Вместе с искусством, с высокими порывами и восторгами, с беспорядочной жизнью рука об руку шел весьма опасный спутник, поветрие, захлестнувшее этот дивный и хрупкий мир, который мы сейчас называем Серебряным веком. В каждой аптеке можно было свободно купить крохотную баночку коричневого стекла, не так уж дорого и стоило это повальное новомодное увлечение: белый порошок, кокаин. Одна небольшая понюшка давала необыкновенную бодрость, широту обзора, ясную и кристальную четкость мысли, позволяла собраться и мобилизовать все силы. Актеры и актрисы перед выходом на сцену торопливо вдыхали порцию “снежка” - и играли с невероятным жаром. Жалко только, что привыкание происходило чересчур быстро. Кто не поддался “снежку”, нюхали эфир, курили гашиш, уплывали в опиумные сновидения. Все это распахивало новые горизонты, подхлестывало ненавистную, пошлую и серую жизнь, попутно, разумеется, пожирая изнутри своих почитателей. Чем ближе человек был к “магам”, “творцам”, “открывателям новых путей”, тем больше была вероятность того, что он если и не прямой наркоман, то уж явно не прочь расцветить обыденность при помощи подручых средств. В самом деле - не водку же глушить, как купчишка или мастеровой. Когда спохватились и кокаин стали продавать лишь по рецептам, это никого не остановило: просто он стал дороже и больше было вероятностей нарваться на нечестного продавца, который, чего доброго, подмешает к драгоценным крупинкам толченого мела и т. д. Кокаином могли попотчевать добрые приятели, это было в порядке вещей, все равно что угостить сигареткой. Но разница, конечно, была. Когда Вертинский написал свою “Кокаинетку” - эту песню слушали как горький гимн сотни таких же “кокаинеток”. Осознавать, что кто-то споет последнюю жутковатую колыбельную и для них, было страшно и сладко. Кому-то повезло, и под воздействием близких или, реже, собственными усилиями удавалось преодолеть зависимость. Но огромное количество “одиноких бедных деточек” шли по этой дорожке до конца.
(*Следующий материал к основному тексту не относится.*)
-- ==== Sys2Proof/Machine/State.lean ====
section
/-! DEFINITION. The state of the core as plain data (10_state.md R40 to R62), the stops of the model, and the state
right after reset. -/

namespace Sys2Proof.Machine

/-- STATE, the block machine's state (10_state.md R54). -/
inductive BlockState where
  | preamble | await | verbatim | aligned | uncomp | terminal
  deriving DecidableEq, Repr

/-- A range of a persistent length array that one ReadLengths fills (42_tree_of_trees.md R202, R220, R222):
MAIN_LEN whole, its literal part, its match part, or LEN_LEN. -/
inductive Target where
  | mainWhole | mainLiterals | mainMatches | lengths
  deriving DecidableEq, Repr

/-- The element the grammar calls for next (30_encoding.md R101), with the pseudocode's locals: the range being filled
and the running index of ReadLengths (42_tree_of_trees.md R202); the slot, length, high footer bits and footer of a main
item (44_block.md R310). -/
inductive Phase where
  | preamble
  | header
  | altree
  | pretree (t : Target)
  | ptOp (t : Target) (i : Nat)
  | uncompR
  | mainSym
  | lenSym (slot : Nat)
  | footerV (slot n : Nat)
  | footerA (slot n : Nat)
  | alignedLo (slot n hi : Nat)
  | extLen (slot n f : Nat)
  | raw
  | oddPad
  deriving DecidableEq, Repr

/-- The registers and memories of 10_state.md R62. An unlisted cell of `win` is `unwritten` (R46). `fault` is FAULT:
`none` is code 0 (R57). A tree of `none` is `absent` (R53). -/
structure Regs where
  /-- BITPOS (R41). -/
  bitpos : Nat
  /-- R0 (R44). -/
  r0 : U32
  /-- R1 (R44). -/
  r1 : U32
  /-- R2 (R44). -/
  r2 : U32
  /-- WIN (R46). -/
  win : List Host.Cell
  /-- WPOS (R47). -/
  wpos : Nat
  /-- PRODUCED (R48). -/
  produced : Nat
  /-- MAIN_LEN (R49). -/
  mainLen : List Nat
  /-- LEN_LEN (R50). -/
  lenLen : List Nat
  /-- AL_LEN (R51). -/
  alLen : List Nat
  /-- PT_LEN (R52). -/
  ptLen : List Nat
  /-- MAIN_TREE (R53). -/
  mainTree : Option Tree
  /-- LENGTH_TREE (R53). -/
  lengthTree : Option Tree
  /-- ALIGNED_TREE (R53). -/
  alignedTree : Option Tree
  /-- PRETREE (R53). -/
  preTree : Option Tree
  /-- STATE (R54). -/
  state : BlockState
  /-- BTYPE (R55). -/
  btype : BitVec 3
  /-- BLOCK_LEN (R55). -/
  blockLen : U24
  /-- REMAINING (R55). -/
  remaining : U24
  /-- E8_FLAG (R56). -/
  e8Flag : Bool
  /-- E8_SIZE (R56). -/
  e8Size : U32
  /-- FAULT (R57). -/
  fault : Option FaultKind
  /-- CHUNK_FILL (R58). -/
  chunkFill : Nat
  /-- CHUNK_BUF (R58). -/
  chunkBuf : List Byte
  deriving DecidableEq, Repr

/-- A Step in progress: the working copy of the registers, which a fault discards (60_exceptions.md R372), and the
element that comes next. -/
structure Work where
  regs : Regs
  phase : Phase
  deriving DecidableEq, Repr

/-- What NEXT_CHUNK hands back (45_chunk_driver.md R346). -/
inductive Result where
  | chunk (bytes : List Byte)
  | none
  | error (k : FaultKind)
  deriving DecidableEq, Repr

/-- The host's commands (45_chunk_driver.md R340). -/
inductive Command where
  | new (code : Nat) (input : List Byte) (params : Params)
  | nextChunk
  deriving DecidableEq, Repr

/-- The model's own stops. The faults of the spec are no stops: the core takes them as its next state
(60_exceptions.md R372). -/
inductive Fault where
  /-- Raised by the fetch between commands when the host has issued none: the core makes no step of its own
  (70_reset_and_hazards.md R441). Safe. -/
  | noCommand
  /-- Raised by the fetch for a NEXT_CHUNK in progress with STATE = TERMINAL or FAULT ≠ 0, where no step is defined
  (45_chunk_driver.md R343); no run reaches it. Safe. -/
  | noStep
  deriving DecidableEq, Repr

/-- Why an instruction has no meaning in a state. -/
inductive Refusal where
  /-- Raised by exec's arm of an instruction that has no meaning yet. Safe. -/
  | notModelled (mnemonic : String)
  /-- Raised by the meaning of an element in a state whose grammar does not call for it, and of a NEXT_CHUNK while
  one is in progress; the fetch never gives exec such an element. Safe. -/
  | notExpected
  /-- Raised by the fetch for a raw read at a cursor that is no multiple of 8, which 20_memory.md R79 has a model refuse;
  no run reaches it. Safe. -/
  | rawReadUnaligned
  /-- Raised by the fetch for a decode from a tree that has not been built, which 41_huffman.md R177 has a model refuse;
  no run reaches it. Safe. -/
  | treeAbsent
  deriving DecidableEq, Repr

/-- The machine: the session's configuration and the implementation's codes, the registers as the host sees them, the
Step in progress, and the command interface. -/
structure State where
  /-- The configuration NEW fixed (10_state.md R40). -/
  cfg : Config
  /-- The fault codes the implementation reports (93_implementation_defined.md I2). -/
  impl : Impl
  /-- The registers after the last completed Step. -/
  regs : Regs
  /-- The Step in progress, none at a Step boundary. -/
  work : Option Work
  /-- A NEXT_CHUNK is in progress (45_chunk_driver.md R345). -/
  running : Bool
  /-- What NEXT_CHUNK has handed back since NEW, oldest first (45_chunk_driver.md R346). -/
  results : List Result
  /-- The host's commands not yet taken, oldest first: the model's own field. -/
  port : List Command
  deriving DecidableEq, Repr

/-- The machine after NEW of window code 0, an empty input and the default parameters: every register at its value of
10_state.md R62 (MAIN_LEN has NMAIN = 496 entries and LEN_LEN 249). -/
def State.reset : State where
  cfg := ⟨0, [], Params.defaults⟩
  impl := ⟨.blockOverrun, .chunkOverrun, .emptyBlock⟩
  regs := {
    bitpos := 0
    r0 := 1
    r1 := 1
    r2 := 1
    win := []
    wpos := 0
    produced := 0
    mainLen := List.replicate 496 0
    lenLen := List.replicate 249 0
    alLen := List.replicate 8 0
    ptLen := List.replicate 20 0
    mainTree := none
    lengthTree := none
    alignedTree := none
    preTree := none
    state := .preamble
    btype := 0
    blockLen := 0
    remaining := 0
    e8Flag := false
    e8Size := 0
    fault := none
    chunkFill := 0
    chunkBuf := [] }
  work := none
  running := false
  results := []
  port := []

end Sys2Proof.Machine
end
Вас уже отравила осенняя слякоть бульварная
И я знаю, что вкрикнув, Вы можете спрыгнуть с ума.
И когда Вы умрете на этой скамейке, кошмарная
Ваш сиреневый трупик окутает саваном тьма.
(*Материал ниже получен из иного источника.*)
/-! ## A full chunk -/

@[simp] theorem returnChunk_cfg (s : State) : (s.returnChunk).cfg = s.cfg := rfl
@[simp] theorem returnChunk_impl (s : State) : (s.returnChunk).impl = s.impl := rfl
@[simp] theorem returnChunk_regs (s : State) : (s.returnChunk).regs = chunkRealign s.cfg s.regs := rfl
@[simp] theorem returnChunk_work (s : State) : (s.returnChunk).work = s.work := rfl
@[simp] theorem returnChunk_running (s : State) : (s.returnChunk).running = false := rfl
@[simp] theorem returnChunk_results (s : State) : (s.returnChunk).results = s.results ++ [.chunk s.regs.chunkBuf] := rfl
@[simp] theorem returnChunk_port (s : State) : (s.returnChunk).port = s.port := rfl

/-! ## The end of a Step -/

@[simp] theorem commit_cfg (s : State) (c : Regs) : (s.commit c).cfg = s.cfg := by unfold State.commit; simp only; split <;> rfl
@[simp] theorem commit_impl (s : State) (c : Regs) : (s.commit c).impl = s.impl := by unfold State.commit; simp only; split <;> rfl
@[simp] theorem commit_regs (s : State) (c : Regs) : (s.commit c).regs = c := by unfold State.commit; simp only; split <;> rfl
@[simp] theorem commit_work (s : State) (c : Regs) : (s.commit c).work = none := by unfold State.commit; simp only; split <;> rfl
@[simp] theorem commit_port (s : State) (c : Regs) : (s.commit c).port = s.port := by unfold State.commit; simp only; split <;> rfl

@[simp] theorem commit_running (s : State) (c : Regs) :
    (s.commit c).running = if c.state = .terminal then false else s.running := by
  unfold State.commit; simp only; split <;> rfl

@[simp] theorem commit_results (s : State) (c : Regs) :
    (s.commit c).results =
      if c.state = .terminal then s.results ++ [if 0 < c.chunkFill then .chunk c.chunkBuf else .none]
      else s.results := by
  unfold State.commit; simp only; split <;> rfl

end Sys2Proof.Machine
end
Так не плачьте ж, моя одинокая бедная деточка.
Кокаином распятая в мокрых бульварах Москвы.
Затяните-ка лучше потуже на шее горжеточку
И ступайте туда, где никто Вас не спросит, кто Вы

Не случайно на одном из выступлений кто-то из публики не выдержал и закричал: “Остановите его, он призывает молодежь к самоубийству!”
Сам Вертинский об этой поре своей жизни вспоминал не без ужаса. В сети кокаина угодил не только он, но и Надежда. Однажды утром, когда Нади не было в городе, Александр увидел, что крыша соседнего дома, куда выходило их окно, буквально усыпана коричневыми баночками, осознал, как же далеко они с сестрой зашли, и понял, что он прямо сейчас в буквальном, медицинском смысле слова сходит с ума. Галлюцинации сопровождали его уже постоянно. Он бросился за помощью к врачу, ехать пришлось на трамвае, рядом с ним на площадке расположился бронзовый памятник Пушкину с Тверского бульвара и пытался расплатиться старинным медяком. Доктор был настроен серьезно: или клиника на три года, или немедленно, самому, раз и навсегда выбросить кокаин из жизни. Вырваться из кокаиновой зависимости помогло новое дело.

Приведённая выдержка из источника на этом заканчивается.